# Star Wars Generated Text

This file builds a LSTM model that is fed the scripts from the
Original Star Wars Trilogy, and then generates text based off
of what it was fed.

This notebook uses code from Chollet, found at:
https://github.com/fchollet/deep-learning-with-python-notebooks/blob/master/8.1-text-generation-with-lstm.ipynb

## Preparing The Data

In [2]:
import keras
import numpy as np

text = open("/home/trp22/CS/344/cs344/Project/OriginalTrilogy_script.txt").read().lower()
print('Corpus length:', len(text))

Using TensorFlow backend.


Corpus length: 494395


In [3]:
# Length of extracted character sequences
maxlen = 60

# We sample a new sequence every `step` characters
step = 3

# This holds our extracted sequences
sentences = []

# This holds the targets (the follow-up characters)
next_chars = []

for i in range(0, len(text) - maxlen, step):
    sentences.append(text[i: i + maxlen])
    next_chars.append(text[i + maxlen])
print('Number of sequences:', len(sentences))

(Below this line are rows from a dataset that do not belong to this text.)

/-- One literal of the stream: the step writes its byte where its decisions end (R96). -/
theorem step_of_follow_literal {s t : State} {b : Byte} (hs : s.status = .run) (hw : Memory.wf s.outMem = true)
    (room : s.outPos.toNat < s.outCap.toNat) (h : follow ((0, false) :: encodeLiteral Config.upkr b) s = some t) :
    ∃ u, step s = .next u ∧ EmittedFrom s t [b] u := by
  obtain ⟨hpos, hoff, -, hst, -, -, hcap, -, hmem, -⟩ := (follow_onlyPredictor h).fields
  have hroom : t.outPos.toNat < t.outCap.toNat := by rwa [hpos, hcap]
  have hstep := (streamRunsTheEncodedSymbol s t (.lit b) _ hs rfl rfl rfl h).2
  have hread (a : Nat) : (clearPwm (putByte b t)).readOut a = if a = s.outPos.toNat then b else s.readOut a := by
    rw [← hpos, show s.readOut a = t.readOut a by rw [State.readOut, State.readOut, hmem]]
    exact putByte_readOut (hmem ▸ hw) a
  refine ⟨clearPwm (putByte b t), hstep.trans ((Completes.lit b hroom).exec_eq (hst.trans hs) rfl), ?_⟩
  refine ⟨hst.trans hs, ⟨rfl, rfl, rfl, rfl, rfl⟩, hoff, hcap, putByte_wf (hmem ▸ hw), ?_, fun a ha => ?_,
    fun i hi => ?_⟩
  · rw [← hpos]; exact putByte_outPos_toNat hroom
  · rw [List.length_singleton] at ha
    rw [hread, if_neg (by omega)]
  · obtain rfl : i = 0 := by simpa using hi
    rw [hread, if_pos (Nat.add_zero _)]; rfl

/-- The bytes of one string of literals after those of another. -/
theorem EmittedFrom.trans {s t u v w : State} {bs cs : List Byte} (h : EmittedFrom s t bs u)
    (h' : EmittedFrom u v cs w) {t' : State} (ht : SamePredictor t' v) : EmittedFrom s t' (bs ++ cs) w := by
  have hpos := h.outPos
  have hpos' := h'.outPos
  refine ⟨h'.status, ht.trans h'.predictor, h'.offset.trans h.offset, h'.outCap.trans h.outCap, h'.wf, ?_,
    fun a ha => ?_, fun i hi => ?_⟩
  · rw [List.length_append]; omega
  · rw [List.length_append] at ha
    rw [h'.others a (by omega), h.others a (by omega)]
  · rw [List.length_append] at hi
    by_cases hlt : i < bs.length
    · rw [List.getElem?_append_left hlt, h.bytes i hlt, h'.others _ (by omega)]
    · obtain ⟨j, rfl⟩ := Nat.exists_eq_add_of_le (Nat.not_lt.1 hlt)
      rw [List.getElem?_append_right (by omega), Nat.add_sub_cancel_left, h'.bytes j (by omega), hpos, Nat.add_assoc]

/-- A run of literals, by induction on them: the step of the first leaves a state that agrees with the one where its
decisions end on all that the decisions of the others read. -/
theorem runSymbols_literals (bs : List Byte) {s t : State} (hs : s.status = .run) (hw : Memory.wf s.outMem = true)
    (room : s.outPos.toNat + bs.length ≤ s.outCap.toNat)
    (h : follow (bs.flatMap fun b => (0, false) :: encodeLiteral Config.upkr b) s = some t) :
    EmittedFrom s t bs (runSymbols bs.length s) := by
  induction bs generalizing s t with
  | nil =>
    obtain rfl := Option.some.inj h
    exact ⟨hs, ⟨rfl, rfl, rfl, rfl, rfl⟩, rfl, rfl, hw, rfl, fun _ _ => rfl,
      fun i hi => absurd hi (Nat.not_lt_zero i)⟩
  | cons b bs ih =>
    rw [List.length_cons] at room ⊢
    rw [List.flatMap_cons] at h
    obtain ⟨u, hfirst, hrest⟩ := follow_append_machine.1 h
    obtain ⟨v, hstep, hv⟩ := step_of_follow_literal hs hw (by omega) hfirst
    obtain ⟨w, hrest, hsame⟩ := follow_same hv.predictor hrest
    have hpos : v.outPos.toNat = s.outPos.toNat + 1 := hv.outPos
    rw [runSymbols_succ_of_step _ hs hstep]
    exact hv.trans (ih hv.status hv.wf (by rw [hpos, hv.outCap]; omega) hrest) hsame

# List of unique characters in the corpus
chars = sorted(list(set(text)))
print('Unique characters:', len(chars))
# Dictionary mapping unique characters to their index in `chars`
char_indices = dict((char, chars.index(char)) for char in chars)

# Next, one-hot encode the characters into binary arrays.
print('Vectorization...')
x = np.zeros((len(sentences), maxlen, len(chars)), dtype=np.bool)
y = np.zeros((len(sentences), len(chars)), dtype=np.bool)
for i, sentence in enumerate(sentences):
    for t, char in enumerate(sentence):
        x[i, t, char_indices[char]] = 1
    y[i, char_indices[next_chars[i]]] = 1

Number of sequences: 164779
Unique characters: 60
Vectorization...


After playing around with many different configurations, a maxlen
of 60, and a step size of 3 worked the best for this text.

## Building the network

In [4]:
from keras import layers

model = keras.models.Sequential()
model.add(layers.LSTM(128, input_shape=(maxlen, len(chars))))
model.add(layers.Dense(len(chars), activation='softmax'))

In [5]:
optimizer = keras.optimizers.RMSprop(lr=0.01)
model.compile(loss='categorical_crossentropy', optimizer=optimizer)

## Training the model

In [6]:
'''
sample() recieves a probability distribution from the model,
reweights it according to a given temperature,
and returns the index value of the next character.
'''
def sample(preds, temperature=1.0):
    preds = np.asarray(preds).astype('float64')
    preds = np.log(preds) / temperature
    exp_preds = np.exp(preds)
    preds = exp_preds / np.sum(exp_preds)
    probas = np.random.multinomial(1, preds, 1)
    return np.argmax(probas)

In [None]:
import random
import sys

for epoch in range(1, 61):
    print('epoch', epoch)
    # Fit the model for 1 epoch on the available training data
    model.fit(x, y,
              batch_size=128,
              epochs=1)

    # text is generated only every 5 epochs.
    if epoch % 5 == 0:
        # Select a text seed at random
        start_index = random.randint(0, len(text) - maxlen - 1)
        generated_text = text[start_index: start_index + maxlen]
        print('--- Generating with seed: "' + generated_text + '"')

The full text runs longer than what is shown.